Routing rules configured by consumer

When the routing rules are configured by consumer (a feature of pub-sub and Apache Kafka generally), there is no need to build additional complexity into the data pipe itself. This decouples components from the message bus (and each other) and lets you develop and test them independently, without worrying about dependencies.

Built-in Support for asynchronous messaging

All of the above make it reasonably simple to decouple components, and focus on a specific part of the application. Asynchronous messaging, when used correctly, removes yet another point of complexity by letting your services be ready for events without being synced to them.

High throughput/low latency

It’s easier to have peace of mind about breaking up larger services into smaller, more atomic ones when you don’t have to worry about communication latency issues. Aiven's managed Kafka services have been benchmarked and feature the highest throughput and lowest latency of any hosted service in the industry.

No really - why not Apache Kafka?

Let’s face it, Apache Kafka isn’t the easiest system to set up and maintain. We’re here to just gently remind you that you don’t need to go it alone - Aiven offers a fully hosted and managed Apache Kafka, complete with add-ons and all the goodies.

Grab a copy of our ebook and learn the basic concepts of Apache Kafka first-hand!

Learn more about what makes Apache Kafka so great, and how it differs from other event streaming tools.

Download ebook

Managed Apache Kafka makes your life easier

Apache Kafka can be challenging to set up. There are many options to choose from, and these vary widely depending on whether you are using an open-source version or a proprietary one, free or paid. What are your future requirements?

If you’re choosing a bundled solution, then your choice of version and installation type, for example, may come back to haunt you in the future as your business needs change.

These challenges alone may serve as a compelling argument for a managed version. With the deployment, hardware outlay costs and configuration effort out of your hands, you can focus entirely on the development for which you originally intended your Kafka deployment.

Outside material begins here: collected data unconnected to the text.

-- ==== Sys2Proof/Machine/MoveMemory.lean ====
section
/-! DEFINITION. MOVI, MOVR, LD, ST (42_move_memory.md). -/

namespace Sys2Proof.Machine

/-- MOVI (R120). -/
def execMovi (reg1 : RegField) (imm : Imm) (s : State) : Result :=
  withRegBD reg1 s fun d => .next (s.writeBack d (zextImm imm))

/-- MOVR (R121): field 111 is FLAGS in either place, the source is read before the flags are reset, and a write to
FLAGS stands. -/
def execMovr (reg1 reg2 : RegField) (s : State) : Result :=
  .next (s.writeBack (regm reg1) (s.getReg (regm reg2)))

/-- LD (R122). -/
def execLd (reg1 : RegField) (address : Addr) (s : State) : Result :=
  withRegBD reg1 s fun d =>
    match memRead s.mem (effectiveAddress s.ic address) with
    | some v => .next (s.writeBack d v)
    | none => .next (s.raise (.memoryFault (effectiveAddress s.ic address)))

/-- ST (R123). -/
def execSt (reg1 : RegField) (address : Addr) (s : State) : Result :=
  withRegBD reg1 s fun r =>
    match memWrite s.mem (effectiveAddress s.ic address) (s.getReg r) with
    | some m => .next ({ s.resetFlags with mem := m } : State).advance
    | none => .next (s.raise (.memoryFault (effectiveAddress s.ic address)))

end Sys2Proof.Machine
end

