-- ==== Sys2Proof/Machine/ReservedFloat.lean ====
section
/-! DEFINITION. FADD, FSUB, MOVF (45_reserved_float.md R180): no state change but the pc's advance. Whether they check
their register fields is the model argument FLOAT_CHECKS_REGS, false by default (decision D9, log 16). -/

namespace Sys2Proof.Machine

/-- FADD (R181). -/
def execFadd (reg1 reg2 reg3 : RegField) (s : State) : Result :=
  if Config.floatChecksRegs then withRegsA reg1 reg2 reg3 s fun _ _ _ => s.advance else .next s.advance

/-- FSUB (R182). -/
def execFsub (reg1 reg2 reg3 : RegField) (s : State) : Result :=
  if Config.floatChecksRegs then withRegsA reg1 reg2 reg3 s fun _ _ _ => s.advance else .next s.advance

/-- MOVF (R183); its immediate has no effect. -/
def execMovf (reg1 : RegField) (_imm : Imm) (s : State) : Result :=
  if Config.floatChecksRegs then withRegBD reg1 s fun _ => .next s.advance else .next s.advance

end Sys2Proof.Machine
end

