-- ==== Sys2Proof/Safety.lean ====
section
/-! DEFINITION. The terms that claims about the core are made in: running states, frames, the faulted state in the
spec's own words, the normal end of a run, the launch premises, and the invariant of every run. -/

namespace Sys2Proof

/-- The condition under which an instruction jumps (44_compare_jump.md R161 to R164), and its target. -/
def Instr.takenJump (i : Instr) (flags : Word) : Option Addr :=
  match i with
  | .jmp n => some n
  | .jlt n => if flags.getLsbD 2 then some n else none
  | .jgt n => if flags.getLsbD 1 then some n else none
  | .je n => if flags.getLsbD 0 then some n else none
  | .add _ _ _ | .sub _ _ _ | .mul _ _ _ | .xor _ _ _ | .or _ _ _ | .and _ _ _ | .fadd _ _ _ | .fsub _ _ _ => none
  | .movi _ _ | .rs _ _ | .ls _ _ | .setb _ _ | .clrb _ _ | .tglb _ _ | .rol _ _ | .ror _ _ | .movf _ _ => none
  | .ld _ _ | .st _ _ | .movr _ _ | .div _ _ | .not _ _ | .cmp _ _ => none
  | .nop24 | .nop25 | .nop27 | .nop30 | .hlt => none

end Sys2Proof

namespace Sys2Proof.Machine

/-- Neither halted nor faulted (00_scope.md R10). -/
abbrev State.Running (s : State) : Prop := s.halted = false ∧ s.fault = none

/-- The normal end of a run (70_reset_and_hazards.md R257): halted, and no fault. -/
abbrev State.NormalEnd (s : State) : Prop := s.halted = true ∧ s.fault = none

/-- `x[f]`, the register that a field names (00_scope.md R7; field 7 is FLAGS, as for MOVR). -/
def State.x (s : State) (f : RegField) : Word := s.getReg (regm f)

/-- The faulted state of 60_exceptions.md R221 with the record of R222, written out from those rules: everything as
before, and the record holds the pc and the word at pc, absent where pc is no address. -/
def State.faultedWith (s : State) (k : FaultKind) : State :=
  { s with fault := some ⟨k, s.pc, if s.pc.toNat < 256 then some (s.mem.read s.pc.toNat) else none⟩ }

/-- An instruction ends in RegisterFault on a field of 111. -/
def RegisterFaults (i : Instr) (s : State) : Prop :=
  ∃ p, exec i s = .next (s.faultedWith (.registerFault 7 p))

/-- The frame of an instruction that stores nothing: from `s` to `t`, every register but those listed, every memory
cell, `halted`, the fault record and IC are as before. The pc is not spoken of. -/
structure Frame (written : List RegId) (s t : State) : Prop where
  regs : ∀ r, r ∉ written → t.getReg r = s.getReg r
  mem : ∀ a, t.mem.read a = s.mem.read a
  halted : t.halted = s.halted
  fault : t.fault = s.fault
  ic : t.ic = s.ic

/-- The details a fault of an executing instruction can record (60_exceptions.md R220). -/
def FaultKind.possible : FaultKind → Bool
  | .memoryFault a => 256 ≤ a
  | .registerFault f _ => f == 7
  | .shiftCountFault n => 16 < n.toNat
  | .loadError _ => false

/-- The invariant of every run: memory is in canonical form, the pc is 0..256 (10_state.md R28, R31), IC is at most 256
(R35), a state is not both halted and faulted (60_exceptions.md R221), and a fault record holds the pc and the word at
the pc (R222) and a detail that R220 allows. -/
structure Inv (s : State) : Prop where
  mem : s.mem.wf = true
  pc : s.pc.toNat ≤ 256
  ic : s.ic ≤ 256
  oneEnd : s.fault ≠ none → s.halted = false
  record : ∀ r, s.fault = some r → s = s.faultedWith r.kind ∧ r.kind.possible = true

/-- The launch premises of a run of a program (70_reset_and_hazards.md R251): IC in range, the program in
Mem[0..IC-1], everything else at its reset value. -/
structure Launched (program : List Word) (s : State) : Prop where
  icLow : 1 ≤ s.ic
  icHigh : s.ic ≤ 256
  length : s.ic = program.length
  memWf : s.mem.wf = true
  programRegion : ∀ a (h : a < program.length), s.mem.read a = program[a]
  dataArea : ∀ a, program.length ≤ a → s.mem.read a = 0
  pc : s.pc = 0
  regs : ∀ r, s.getReg r = 0
  running : s.Running

end Sys2Proof.Machine
end

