-- ==== Sys2Proof/Laws/Decode.lean ====
section
/-! SUPPORT. What the field readings and the opcode bits of an assembled word are (30_encoding.md R71 to R75). -/

namespace Sys2Proof

theorem formatA_append (mk : RegField → RegField → RegField → Instr) (op : Opcode) (d a b : RegField) :
    formatA mk (op ++ (0#2 ++ d ++ a ++ b)) = mk d a b := by
  unfold formatA field8to6 field5to3 field2to0
  congr 1 <;>
  · ext j hj
    simp only [BitVec.getElem_extractLsb', BitVec.getLsbD_append]
    have hj3 : j = 0 ∨ j = 1 ∨ j = 2 := by omega
    rcases hj3 with rfl | rfl | rfl <;> simp

theorem formatBD_append (mk : RegField → BitVec 7 → Instr) (op : Opcode) (d : RegField) (n : BitVec 7) :
    formatBD mk (op ++ (0#1 ++ d ++ n)) = mk d n := by
  unfold formatBD field9to7 field6to0
  congr 1
  · ext j hj
    simp only [BitVec.getElem_extractLsb', BitVec.getLsbD_append]
    have hj3 : j = 0 ∨ j = 1 ∨ j = 2 := by omega
    rcases hj3 with rfl | rfl | rfl <;> simp
  · ext j hj
    simp only [BitVec.getElem_extractLsb', BitVec.getLsbD_append]
    have hj11 : j < 11 := by omega
    simp [hj, hj11]

theorem formatC_append (mk : RegField → RegField → Instr) (op : Opcode) (a b : RegField) :
    formatC mk (op ++ (0#5 ++ a ++ b)) = mk a b := by
  unfold formatC field5to3 field2to0
  congr 1 <;>
  · ext j hj
    simp only [BitVec.getElem_extractLsb', BitVec.getLsbD_append]
    have hj3 : j = 0 ∨ j = 1 ∨ j = 2 := by omega
    rcases hj3 with rfl | rfl | rfl <;> simp

theorem formatE_append (mk : Addr → Instr) (op : Opcode) (n : Addr) : formatE mk (op ++ (0#4 ++ n)) = mk n := by
  unfold formatE field6to0
  congr 1
  ext j hj
  simp only [BitVec.getElem_extractLsb', BitVec.getLsbD_append]
  have hj11 : j < 11 := by omega
  simp [hj, hj11]

/-- Bit `11 + k` of an assembled word is bit `k` of its opcode (R70). -/
theorem opcode_bit (op : Opcode) (low : BitVec 11) (k : Nat) :
    BitVec.getLsbD (op ++ low : Word) (11 + k) = op.getLsbD k := by
  simp only [BitVec.getLsbD_append]
  rw [if_neg (by omega), Nat.add_sub_cancel_left]

end Sys2Proof
end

What’s more, managed is monitorable. Are you tracking throughput? You need not worry about where the integration points are in your app to instrument custom logging and monitoring; simply monitor each of your atomic services’ throughput via your provider’s Kafka backend and metrics infrastructure.

Auto-scaling

What sort of problems can you expect when your application scales? Bottlenecks? Race conditions? A refactoring mess to accomodate for them?

A managed Kafka solution can scale automatically for you when the size of your data stream grows. As such, you needn’t worry when it’s time to refactor your services atomically, and you needn’t force your teams to maintain blob-style, clustered services with complicated dependencies just for the sake of avoiding latency between them.

High availability

Apache Kafka is already known for its high availability, so you never have to worry about your services being unable to communicate because a single node supporting your middleware is down.

Kafka’s ability to handle massive amounts of data and scale automatically lets you scale your data processing capabilities as your data load grows. And a managed solution has redundancy built right in.

Centralized, no-fuss management

If you’re managing your own cluster, you can expect to be tied down with installs, updates, managing version dependencies and related issues. A managed solution like Aiven for Apache Kafka® handles all of that for you, so you can focus on your core business.

Wrapping up

Aiven for Apache Kafka® is a fully-managed, high throughput distributed messaging system with built-in monitoring which lets you decouple your services from the communication method, simplify your development and focus on your core application.